> DATA FOR THIS EXERCISE
-- ==== Sys2Proof/Machine/State.lean ====
section
/-! DEFINITION. The state of the S9 (one module), the reasons a command can stop, and the state after reset. -/

namespace Sys2Proof.Machine

/-- What the block has put on its buses and pins: the model's own record, newest first. -/
inductive Out where
  /-- A status code reported by the block of a page (R11). -/
  | report (code page : Nat)
  /-- What a notice names beside its code: links, records, units (R362, R366). -/
  | notice (code : Nat) (names : List Nat)
  /-- An MSI-X message on a vector (R399). -/
  | msix (vec : Nat)
  /-- Bytes returned to a read. -/
  | data (bytes : List Byte)
  /-- A write to host memory. -/
  | hostWrite (addr : Nat) (bytes : List Byte)
  /-- The 280 bytes of a frame on a link's wire (R298). -/
  | wire (l : Nat) (bytes : List Byte)
  /-- A TRAIN frame of a link in a training state (R314); the spec gives its message no layout. -/
  | train (l state : Nat)
  /-- A Keeper management message to a member's rank, a head Keeper or a counterpart; the spec gives it no wire layout. -/
  | msg (dest : Nat) (name : String) (data : List Byte)
  /-- A reassembled Bulk message handed to its endpoint (R303). -/
  | bulk (bchan src : Nat) (bytes : List Byte)
  /-- A level on a pin (R492 to R502). -/
  | pin (name : String) (level : Nat)
  /-- A message on a management bus: SPDM, PLDM, Berwamen, SMBus, JTAG, TOD_TX. -/
  | reply (bus : String) (bytes : List Byte)
  deriving DecidableEq, Repr

/-- Why a command stops with a fault. It has no constructors: the spec gives every command an effect, and what the hardware calls a
fault (R355) is a next state that records it. -/
inductive Fault where
  deriving DecidableEq, Repr

/-- Why a command is refused. -/
inductive Refusal where
  /-- No meaning written yet; safe. -/
  | notModelled (mnemonic : String)
  /-- JTAG_INSTRUCTION on the Keeper cores' debug module under an open KEEPER scope; safe. -/
  | jtagKeeperAccess
  deriving DecidableEq, Repr

/-- The state of one module. -/
structure State where
  /-- Commands that wait, first in, first out (the model's own queue). -/
  pending : List Instr
  /-- The Watch, in ticks (R330). -/
  watch : Nat
  /-- Counter behind free values (the model's own): the next one; number 0 is the trim of the servo at reset. -/
  free : Nat
  out : List Out
  life : Life
  /-- Stored BAR0 words by address; an unlisted word holds its reset value (R474). -/
  regs : Tbl Nat
  /-- R472: latched high words and staged low words, by register address. -/
  latched : Tbl Nat
  staged : Tbl Nat
  sram : Mem
  dram : Mem
  /-- Instruction Stores (R111): bank b of Station n from n × 0x200_0000 + b × 0x20_0000, 64 bytes a slot; R239 bounds what all banks
  hold together. -/
  istore : Mem
  /-- Bad bits of SRAM words by word address: 1 or 2 (R183). -/
  sramEcc : Tbl Nat
  /-- Bad symbols of DRAM codewords by their 64-byte address (R185). -/
  dramEcc : Tbl (List Nat)
  /-- Uncorrectable Instruction Store words by byte address (R114). -/
  istoreBad : List Nat
  /-- Corrections per channel × 36 + symbol in this patrol pass (R186). -/
  symCount : Tbl Nat
  stations : Tbl Station
  lanterns : Tbl Lantern
  wicks : Tbl Wick
  engs : Tbl Engine
  chipFlags : Tbl Nat
  hostMask : Nat
  /-- Scoreboard entries (R158): alias group a at key a, a handle of no group at 0x1000000 + Station × 4096 + index. -/
  sb : Tbl SbEntry
  banks : Tbl Bank
  moorings : Tbl Mooring
  run : Run
  ck0 : Option CkSlot
  ck1 : Option CkSlot
  recov : Recov
  fab : Fab
  led : Led
  jobs : JobSt
  kpr : Kpr
  deriving DecidableEq, Repr

def unitReset : UnitSt := ⟨.enabled, none, .powerGated, false, false, false, 0, 0, 0, false⟩

/-- No job in force (R209, R274). -/
def runReset : Run :=
  { bank := 0, mooring := none, bound := none, l1024 := 0, fq := 1024, step := 0, rec_ := 0, start := 0, replay := false
    forkId := none, forkValue := none, hostBufs := [], endStep := none, gen := 0, grid := 0, leadLog := [] }

/-- No hold, no fault (R355). -/
def recovReset : Recov :=
  { faults := [], holds := [], target := none, sends := [], restoring := false
    rolledBack := false, origin := none, replaying := [], begun := [], noReplay := none, terminal := none, committed := 0
    copying := none, swapped := [], linkTestAt := 0 }

/-- R255, R257: the Sector table of the single-chip partition at the coordinates given. -/
def singleSector (phys : List Nat) : List Byte :=
  List.replicate 8 0 ++ List.replicate 4 1 ++ List.replicate 4 0 ++ (phys.map fun c => BitVec.ofNat 8 c) ++ List.replicate 12 0 ++
    ((List.range 4).flatMap fun _ => (0xFE : Byte) :: List.replicate 31 0xFF) ++ List.replicate 128 0xFF ++ List.replicate 224 0

/-- R255: a chip in no partition runs as the single-chip partition of rank 0. -/
def partReset : Part :=
  { st := .none, record := [], hash := List.replicate 32 0, pid := 0, rank := 0, chips := 1, self := [0, 0, 0, 0]
    shape := [1, 1, 1, 1], sector := singleSector [0, 0, 0, 0], reports := [], differed := none, deadline := 0, detours := [] }

def domReset0 : Dom :=
  { seen := [], upstream := none, blk := none, valid := false, offset := 0, syncs := [], eligible := false, held := 0
    yielded := false }

/-- R336, R347: fabric time after reset: FREE, no domain, INC at its reset value. -/
def timeReset : TimeSt :=
  { servo := .free, actB := false, domA := domReset0, domB := domReset0, good := 0, bad := 0, target := 0, interim := false
    trim := 0, stepBy := none, anchorW := 0, anchorSec := 0, anchorNs := 0, anchorFrac := 0, secWrite := none, utc := 0
    leap := 0, ppsRun := 0, ppsAt := none, ppsValid := false, todAt := none, todBad := 0, todMsg := none, todLost := false
    ppsHigh := none, todDue := none }

/-- R314: every link DOWN; no coordinates (assumption 12). -/
def fabReset : Fab :=
  { pos := [0, 0, 0, 0], posOk := true, links := [], ports := [], part := partReset, time := timeReset, go := none
    fork := none, forkLinks := [], bulk := [], bulkDone := [], outbox := [], msgid := 0, leading := none, pairLink := none, comparing := false
    leadOwn := [], leadTheirs := [], leadLaunch := none }

def ledReset : Led :=
  { checks := [], events := [], eventsLost := 0, taps := [], tapsLost := 0, late := 0, hostFed := false }

/-- R403: every queue pair disabled; no job. -/
def jobsReset : JobSt :=
  { queues := [], waiting := [], lastQ := 63, active := none, ended := [], deferred := [], endCmds := []
    halted := false, bankCmd := [], moorCmd := [], formCmd := none }

/-- An erased or absent object. -/
def noBundle : Bundle :=
  { present := false, keyslot := 0, svn := 0, fwSet := 0, digests := [], components := [], revoke := 0, raiseSvn := none
    settingsFormat := 0, settingsFrom := 0, deviceId := 0, hasRelight := false, relight := [], debugKeys := [], key := []
    manifest := [], signature := [] }

/-- The module's own firmware at State.reset (DESIGN CHOICE, assumption 12). -/
def factoryBundle : Bundle := { noBundle with present := true, fwSet := 1, deviceId := 0x5390 }

/-- R441: no update. -/
def updReset : Upd :=
  { rec_ := .idle, phase := .closed, left := .keep, oldDigest := [], newDigest := [], oldFormat := 0, newFormat := 0
    both := false, trialAt := none, maxTransfer := 0, size := 0, bytes := [], fails := 0, lastAt := 0, staged := none
    retried := false, cause := 0 }

/-- R469: the power controller after reset; both feeds at 56 V (assumption 12). -/
def pwrReset : Pwr :=
  { mvA := 56000, mvB := 56000, onB := false, single := false, band := 0, coolAt := none, kt := 0, lowAt := none
    readings := [], peakAt := none, tjAt := none, tdAt := none, tempAt := 0, tj := 0, td := 0, hot := 0, trip := none
    railsOff := false, brownout := false }

/-- R420 to R439: the Keeper of a production module that booted ACTIVE, with no owner (assumption 12). -/
def kprReset : Kpr :=
  { fuses := { chipId := List.replicate 16 0, seed := 0, kill := false, vendorHash := List.replicate 4 (List.replicate 32 0)
               revoked := 0, svn := 0, epoch := 0, lifecycle := 1, grade := 0 }
    flash := { relightA := factoryBundle, relightB := factoryBundle, active := factoryBundle, fallback := factoryBundle
               identity := [], identityOk := true }
    boot := { source := 0, relightB := false, svn := 0, fwSet := 1, lastCode := 0, bundle := factoryBundle
              relight := factoryBundle }
    sec := { owned := false, recordBad := false, epoch := 0, tagOk := true, policy := 0, lock := false, keys := [], ownerCert := none, nonce := none
             debugOpen := 0 }
    upd := updReset
    pwr := pwrReset
    clk := []
    dram := []
    pins := { perst := false, warm := false, cblPower := [], pciRate := 0, pciWidth := 0, bar2Log2 := 38, tap := 0 }
    pauseUntil := 0
    forwarded := false
    stepping := 1 }

/-- R415, R481: the machine after the cold reset of its power-up: KEEP, every register at its reset value, memory with nothing
listed. -/
def State.reset : State :=
  { pending := [], watch := 0, free := 1, out := [], life := .keep, regs := [], latched := [], staged := [], sram := []
    dram := [], istore := [], sramEcc := [], dramEcc := [], istoreBad := [], symCount := [], stations := [], lanterns := []
    wicks := [], engs := [], chipFlags := [], hostMask := 0, sb := [], banks := [], moorings := [], run := runReset
    ck0 := none, ck1 := none, recov := recovReset, fab := fabReset, led := ledReset, jobs := jobsReset, kpr := kprReset }

end Sys2Proof.Machine
end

> ABOUT THIS EXERCISE
Collect every line from the records above that contains the word "deviceId".

> SOLUTION
    settingsFormat := 0, settingsFrom := 0, deviceId := 0, hasRelight := false, relight := [], debugKeys := [], key := []
def factoryBundle : Bundle := { noBundle with present := true, fwSet := 1, deviceId := 0x5390 }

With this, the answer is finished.